China successfully sent four satellites into orbit early on Wednesday (Jan. 15) with the country's second launch of 2020.
The Long March 2D rocket launch took place at 10:53 a.m. local time Wednesday (0253 GMT, or 9:22 p.m. EST Jan. 14) at the Taiyuan Satellite Launch Center in northern China.
Footage released by Chinese state news outlet CCTV shows the exhaust patterns created by hydrazine and nitrogen tetroxide propellant as the Long March 2D lifts off. Moments later, insulation tiles are seen falling away as the rocket climbs into the sky.
The mission is China's second of the year so far, following the launch of a mystery payload on Jan. 7. It is the third launch globally as SpaceX kicked off the year by sending 60 Starlink satellites into orbit on Jan. 6.
The largest satellite on Wednesday's launch was the Jilin-1 (Wideband-1) Earth observation satellite. The satellite is part of a planned constellation of imaging satellites being developed by Chang Guang Satellite Technology Co., Ltd., a commercial spinoff from the Chinese Academy of Sciences. The satellite, also known as Red Flag-1 H9, will provide super wide coverage with resolution better than 1 meter.
Also aboard were two imaging satellites for Satellogic, an Argentina-based company with its own plans to build a commercial low Earth orbit Earth observation constellation. ÑuSat 7 and 8 are also known as Sophie and Marie, named for French mathematician Sophie Germain and physicist Marie Curie.

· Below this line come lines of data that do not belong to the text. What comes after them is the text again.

/-- ALLOC takes the buffer at the head of the free list, its metadata word without error and not marked RETIRE, under the next
generation (1 after 255) for the thread's account and counts it; at its limit, or of a pool that is not READY or whose SDRAM
channel does not answer, or where the free list is empty or holds no more than the other accounts' reserves, it writes the
POISON word of its cause and counts the failure. FREE of a handle that passes its checks puts the buffer at the head of the
free list and counts it back; one whose buffer is marked RETIRE leaves service instead: RETIRED set beside the mark, out of
the free list, counted and recorded with its address; an uncorrectable error in a built pool's area sets that mark in its
buffer's metadata word and no other bit of it; a check that fails raises its fault with the handle, and so does an operand
that is no HANDLE. The metadata word of the handle is read first: that changes nothing where the word holds no error. HADD
adds to the offset field modulo 2³² and keeps the other fields and the tag. Where the model chose: log entries 75, 190, 201,
229. -/
def Obligations.BufferInstructions : Prop :=
  (∀ (t : Tid) (rd rs1 : Reg) (s s₁ : State), runs s t.val s₁ → (s₁.w t.val rs1.val).kind = .data →
    s₁.is (F.UPL_CTL_PAUSE_TX_EN 0) = false → s₁.is (F.UPL_CTL_PAUSE_TX_EN 1) = false →
    let p := (s₁.w t.val rs1.val).val.toNat % 16
    let a := if t.val < 192 then (s₁.th t.val).acct else 0
    let fails := fun (cause : Nat) => ∃ s', exec (.alloc t rd rs1) s = .next s' ∧
      s' = { s₁ with threads := s'.threads, regs := s'.regs } ∧ writes t.val rd ⟨Tag.ofCause cause, 0⟩ s₁ s' ∧
      (s'.th t.val).pc = pcAfter (s₁.th t.val) ∧
      s'.rd (F.POOL_ALLOC_FAIL_COUNT p) = min (2 ^ (F.POOL_ALLOC_FAIL_COUNT p).width - 1) (s₁.rd (F.POOL_ALLOC_FAIL_COUNT p) + 1)
    ((s₁.pool p).built = none ∨ s₁.is (F.POOL_STATUS_READY p) = false ∨ s₁.is (F.POOL_CFG_ENABLE p) = false ∨
        (∃ l, (s₁.pool p).built = some l ∧ s₁.poolAnswers p l = false) → fails 0x03) ∧
    ∀ l, (s₁.pool p).built = some l → s₁.is (F.POOL_STATUS_READY p) = true → s₁.is (F.POOL_CFG_ENABLE p) = true →
      s₁.poolAnswers p l = true → a < 64 →
      let u := s₁.rd (F.ACCT_INUSE_INUSE p a)
      let i := (s₁.pool p).head
      let k := l.meta_ + 8 * i
      let v := (s₁.word k).val.toNat
      let g := if bits v 56 8 = 255 then 1 else bits v 56 8 + 1
      (s₁.rd (F.ACCT_LIMIT_LIMIT p a) ≤ u → s₁.rd (F.ACCT_RES_RES p a) ≤ u → fails 0x02) ∧
      (u < s₁.rd (F.ACCT_LIMIT_LIMIT p a) ∨ u < s₁.rd (F.ACCT_RES_RES p a) →
        l.count ≤ i ∨ ((s₁.grants p l.count).getD a 0 ≤ u ∧ s₁.sharedFree p l.count ≤ 0) → fails 0x01) ∧
      (u < s₁.rd (F.ACCT_LIMIT_LIMIT p a) ∨ u < s₁.rd (F.ACCT_RES_RES p a) →
        u < (s₁.grants p l.count).getD a 0 ∨ 0 < s₁.sharedFree p l.count → 0 < s₁.rd (F.POOL_FREE_FREE p) → i < l.count →
        bits v 46 1 = 0 → tget eccDefault s₁.bad k = .good → k < mbusWindow →
        ∃ s', exec (.alloc t rd rs1) s = .next s' ∧
          s' = { s₁ with threads := s'.threads, regs := s'.regs, pools := s'.pools, mem := s'.mem, bad := s'.bad } ∧
          (∀ q, q ≠ t.val → s'.th q = s₁.th q) ∧ (s'.th t.val).pc = pcAfter (s₁.th t.val) ∧
          writes t.val rd ⟨Tag.ofAccount a, mkHandle p g i⟩ s₁ s' ∧
          (s'.pool p).head = bits v 0 32 ∧ (∀ q, q ≠ p → s'.pool q = s₁.pool q) ∧
          s'.word k = mkMeta g a 0b10000 s₁.nowMs ∧ (∀ j, j ≠ k → s'.word j = s₁.word j) ∧
          s'.rd (F.ACCT_INUSE_INUSE p a) = (u + 1) % 2 ^ (F.ACCT_INUSE_INUSE p a).width ∧
          s'.rd (F.POOL_INUSE_COUNT p) = (s₁.rd (F.POOL_INUSE_COUNT p) + 1) % 2 ^ (F.POOL_INUSE_COUNT p).width ∧
          s'.rd (F.POOL_FREE_FREE p) = s₁.rd (F.POOL_FREE_FREE p) - 1)) ∧
  (∀ (t : Tid) (rd rs1 rs2 : Reg) (s s₁ : State), runs s t.val s₁ →
    let h := s₁.w t.val rs1.val
    let b := s₁.w t.val rs2.val
    let s₂ := s₁.touchHandle h .free
    (h.kind = .handle → ∀ c, s₂.handleCheck h .free (s₂.th t.val).acct (s₂.priv t.val) = some c →
      exec (.free t rs1) s = .next (s₂.raise t.val c h.val)) ∧
    (∀ l, (s₁.pool (hPool h.val)).built = some l → tget eccDefault s₁.bad (l.meta_ + 8 * hIndex h.val) = .good → s₂ = s₁) ∧
    (h.kind = .data ∨ h.kind = .code →
      exec (.free t rs1) s = .next (s₁.raise t.val 0x12 (BitVec.ofNat 64 h.tag.toNat)) ∧
      exec (.hadd t rd rs1 rs2) s = .next (s₁.raise t.val 0x12 (BitVec.ofNat 64 h.tag.toNat))) ∧
    (h.kind = .handle → s₁.handleCheck h .free (s₁.th t.val).acct (s₁.priv t.val) = none →
      s₁.is (F.UPL_CTL_PAUSE_TX_EN 0) = false → s₁.is (F.UPL_CTL_PAUSE_TX_EN 1) = false → s₁.caches = [] →
      let p := hPool h.val
      let i := hIndex h.val
      ∀ l, (s₁.pool p).built = some l →
        let k := l.meta_ + 8 * i
        let v := (s₁.word k).val.toNat
        tget eccDefault s₁.bad k = .good → k < mbusWindow →
        (bits v 46 1 = 1 → s₁.recorder.frozen = false → s₁.recorder.offered.length < 64 →
          ∃ s', exec (.free t rs1) s = .next s' ∧ s' = { s₁ with
            threads := s'.threads, regs := s'.regs, mem := s'.mem, bad := s'.bad, recorder := { s₁.recorder with
              offered := s₁.recorder.offered ++ [⟨0x06, 0x02, (l.base + i * l.size) % 2 ^ 64⟩] } } ∧
            (∀ q, q ≠ t.val → s'.th q = s₁.th q) ∧ s'.th t.val = { s₁.th t.val with pc := pcAfter (s₁.th t.val) } ∧
            s'.word k = mkMeta (bits v 56 8) (bits v 50 6) 0b00011 s₁.nowMs ∧ (∀ j, j ≠ k → s'.word j = s₁.word j) ∧
            s'.rd (F.ACCT_INUSE_INUSE p (bits v 50 6)) = s₁.rd (F.ACCT_INUSE_INUSE p (bits v 50 6)) - 1 ∧
            s'.rd (F.POOL_INUSE_COUNT p) = s₁.rd (F.POOL_INUSE_COUNT p) - 1 ∧
            s'.rd (F.POOL_FREE_FREE p) = s₁.rd (F.POOL_FREE_FREE p) ∧
            s'.rd (F.POOL_RETIRED_COUNT p) = (s₁.rd (F.POOL_RETIRED_COUNT p) + 1) % 2 ^ (F.POOL_RETIRED_COUNT p).width) ∧
        (bits v 46 1 = 0 →
        ∃ s', exec (.free t rs1) s = .next s' ∧
          s' = { s₁ with threads := s'.threads, regs := s'.regs, pools := s'.pools, mem := s'.mem, bad := s'.bad } ∧
          (∀ q, q ≠ t.val → s'.th q = s₁.th q) ∧ s'.th t.val = { s₁.th t.val with pc := pcAfter (s₁.th t.val) } ∧
          (s'.pool p).head = i ∧ (∀ q, q ≠ p → s'.pool q = s₁.pool q) ∧
          s'.word k = mkMeta (bits v 56 8) (bits v 50 6) 0 (s₁.pool p).head ∧ (∀ j, j ≠ k → s'.word j = s₁.word j) ∧
          s'.rd (F.ACCT_INUSE_INUSE p (bits v 50 6)) = s₁.rd (F.ACCT_INUSE_INUSE p (bits v 50 6)) - 1 ∧
          s'.rd (F.POOL_INUSE_COUNT p) = s₁.rd (F.POOL_INUSE_COUNT p) - 1 ∧
          s'.rd (F.POOL_FREE_FREE p) = (s₁.rd (F.POOL_FREE_FREE p) + 1) % 2 ^ (F.POOL_FREE_FREE p).width)) ∧
    (∀ m k p l i, s₁.poolAt k = some (p, l, i) → tget eccDefault s₁.bad (l.meta_ + 8 * i) = .good →
      l.meta_ + 8 * i < mbusWindow → k ≠ l.meta_ + 8 * i →
      let v := (s₁.word (l.meta_ + 8 * i)).val
      (s₁.uncorrectable m k).word (l.meta_ + 8 * i) =
        Word.data (v ||| BitVec.ofNat 64 (2 ^ 46))) ∧
    (h.kind = .handle → b.kind = .data → ∃ s', exec (.hadd t rd rs1 rs2) s = .next s' ∧
      gives t.val rd ⟨h.tag, BitVec.ofNat 64
        (h.val.toNat / 2 ^ 32 * 2 ^ 32 + (h.val.toNat % 2 ^ 32 + b.val.toNat % 2 ^ 32) % 2 ^ 32)⟩ s₁ s'))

The final payload was a small satellite named Tianqi-5 for Internet of Things communications tests for a Chinese commercial small satellite company.
China is planning to launch as many as 50 times in 2020, following on from its 34 launches in 2019.
Major missions include sending an orbiter and rover to Mars in late July or early August, and the Chang’e-5 lunar sample return mission late in the year. Both missions will use the huge Long March 5 which recently returned to flight.
Also expected is a test launch of a rocket designed to lift China's space station modules into low Earth orbit. This test will carry an uncrewed next-generation spacecraft for human spaceflight.